Notons, enfin, que la décision de la cour administrative d'appel de Nancy, si elle précise les éléments qui permettent à l'administration de remettre en cause une livraison, ne nous permet pas, cependant, de savoir si le service a tiré toutes les conséquences de l'absence de livraison des véhicules en Allemagne et a regardé l'intermédiaire avec lequel traitait la SA Marc Léon International Service comme un intermédiaire opaque disposant éventuellement d'un établissement stable sur le sol français.
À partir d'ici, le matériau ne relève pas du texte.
/-- A loss goes into the UNSENT LOSS entry when there is one, and else into the loss record. An entry that leaves by
acknowledgement or withdrawal: the others keep their order, and a loss count above 0 is carried into the UNSENT LOSS entry,
or into a new LOSS entry at the tail. -/
def Obligations.LossIsCountedAndCarried : Prop :=
  (∀ (n : Nq) (now : Time),
     (∀ before after count time,
       n.queue = before ++ { body := .loss count time, delivery := .unsent } :: after →
       (∀ e ∈ before, e.isUnsentLoss = false) →
       n.recordLoss now = { n with
         queue := before ++ { body := .loss (satInc count) time, delivery := .unsent } :: after }) ∧
     ((∀ e ∈ n.queue, e.isUnsentLoss = false) →
       n.recordLoss now = { n with
         lossCount := satInc n.lossCount
         firstLossTime := if n.lossCount = 0 then some now else n.firstLossTime })) ∧
  (∀ (n : Nq) (p : Entry → Bool) (before after : List Entry) (e : Entry), n.queue = before ++ e :: after →
     p e = true → (∀ x ∈ before, p x = false) →
     (n.lossCount = 0 → n.removeFirst p = { n with queue := before ++ after }) ∧
     (n.lossCount ≠ 0 → (∀ x ∈ before ++ after, x.isUnsentLoss = false) →
       n.removeFirst p = { n with
         queue := before ++ after ++ [{ body := .loss n.lossCount (n.firstLossTime.getD 0), delivery := .unsent }]
         lossCount := 0
         firstLossTime := none }) ∧
     (∀ ahead behind count time, n.lossCount ≠ 0 →
       before ++ after = ahead ++ { body := .loss count time, delivery := .unsent } :: behind →
       (∀ x ∈ ahead, x.isUnsentLoss = false) →
       n.removeFirst p = { n with
         queue := ahead ++ { body := .loss (satAdd count n.lossCount) time, delivery := .unsent } :: behind
         lossCount := 0
         firstLossTime := none }))

/-! ### Grant channels -/

/-- A join of a wait queue: at the tail under ARRIVAL; under PRIORITY behind every promoted member and every member of the
same or a lower-numbered priority. The requester becomes WAITING with pass count 0 and promoted clear. -/
def Obligations.JoinWaitQueueByPolicy : Prop :=
  ∀ (g : Gar) (c : Channel) (q : Requester),
    ((g.channel c).settings.policy = .arrival →
      g.enqueue c q = {
        channels := g.channels.write c { g.channel c with queue := (g.channel c).queue ++ [q] }
        requesters := g.requesters.write q { g.requester q with state := .waiting 0 false } }) ∧
    ((g.channel c).settings.policy = .priority → g.queueLawful c →
      ∃ ahead behind, (g.channel c).queue = ahead ++ behind ∧
        (∀ m ∈ ahead, (g.requester m).state.isPromoted = true ∨ (g.requester m).priority ≤ (g.requester q).priority) ∧
        (∀ m ∈ behind, (g.requester m).state.isPromoted = false ∧ (g.requester q).priority < (g.requester m).priority) ∧
        g.enqueue c q = {
          channels := g.channels.write c { g.channel c with queue := ahead ++ q :: behind }
          requesters := g.requesters.write q { g.requester q with state := .waiting 0 false } })

/-- The grant rule: an open channel in phase IDLE with a nonempty queue grants its head, and no other does. The grant makes
the head the holder with no units and the present clock value, starts the hold timer when the hold limit is above 0, counts
the grant, and posts GRANTED when report-grants is on. Without aging no other requester changes. Aging at a grant under
PRIORITY with an age limit above 0: each member left in the queue that is not promoted has its pass count raised by one and
is promoted when it reaches the limit; the queue is then the members promoted before, the members promoted now, and the
others, each group in its order. -/
def Obligations.GrantGoesToHeadAndAgesTheRest : Prop :=
  (∀ (g : Gar) (c : Channel) (now : Time),
     (((g.channel c).settings.isOpen = false ∨ (g.channel c).phase ≠ .idle ∨ (g.channel c).queue = []) →
       g.grantTest c now = { gar := g, events := [] }) ∧
     (∀ q rest, (g.channel c).settings.isOpen = true → (g.channel c).phase = .idle → (g.channel c).queue = q :: rest →
       ((g.channel c).settings.policy = .arrival ∨ (g.channel c).settings.ageLimit = 0) →
       g.grantTest c now = {
         gar := {
           requesters := g.requesters.write q { g.requester q with state := .granted 0 now }
           channels := g.channels.write c { g.channel c with
             phase := .held q
             queue := rest
             holdTimer :=
               if (g.channel c).settings.holdLimit = 0 then .stopped else .start (g.channel c).settings.holdLimit.toNat
             grants := satInc (g.channel c).grants } }
         events :=
           if (g.channel c).settings.reportGrants then
             [{ channel := c, requester := q, what := .granted, reason := .none, units := 0, duration := 0, time := now }]
           else [] })) ∧
  (∀ (g : Gar) (c : Channel) (now : Time) (q : Requester) (rest : List Requester),
     (g.channel c).settings.isOpen = true → (g.channel c).phase = .idle → (g.channel c).queue = q :: rest → q ∉ rest →
     (g.channel c).settings.policy = .priority → 0 < (g.channel c).settings.ageLimit.toNat →
     let t := (g.grantTest c now).gar
     let limit := (g.channel c).settings.ageLimit.toNat
     let old (m : Requester) : Bool := (g.requester m).state.isPromoted
     let new (m : Requester) : Bool := (t.requester m).state.isPromoted
     t.requester q = { g.requester q with state := .granted 0 now } ∧
     (∀ m, m ≠ q → m ∉ rest → t.requester m = g.requester m) ∧
     (∀ m ∈ rest, ∀ passes promoted, (g.requester m).state = .waiting passes promoted →
       t.requester m = { g.requester m with
         state :=
           if promoted then .waiting passes true else .waiting (passes + 1) (decide (limit ≤ passes + 1)) }) ∧
     t.channels = g.channels.write c { g.channel c with
       phase := .held q
       queue := rest.filter old ++ rest.filter (fun m => !old m && new m) ++ rest.filter fun m => !new m
       holdTimer :=
         if (g.channel c).settings.holdLimit = 0 then .stopped else .start (g.channel c).settings.holdLimit.toNat
       grants := satInc (g.channel c).grants } ∧
     (g.grantTest c now).events =
       if (g.channel c).settings.reportGrants then
         [{ channel := c, requester := q, what := .granted, reason := .none, units := 0, duration := 0, time := now }]
       else [])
La disposition de l'article 262 ter amenant à s'interroger sur les exigences qui pèsent sur le vendeur au moment de la vente, doit-il s'en tenir aux apparences de la livraison pour se placer sous le régime de l'article 262 ter I-1°) du CGI ou doit-il exiger de l'acquéreur des éléments qui indubitablement lui permettent de s'assurer de la réalité de la livraison dans le pays de destination ? C'est un débat ouvert entre le juge national et le juge communautaire. La loi de finances pour 2007 a tranché pour partie le débat en codifiant l'alinéa suivant, sous l'article 262 ter du CGI : "l'exonération ne s'applique pas lorsqu'il est démontré que le fournisseur savait ou ne pouvait ignorer que le destinataire présumé de l'expédition ou du transport n'avait pas d'activité réelle".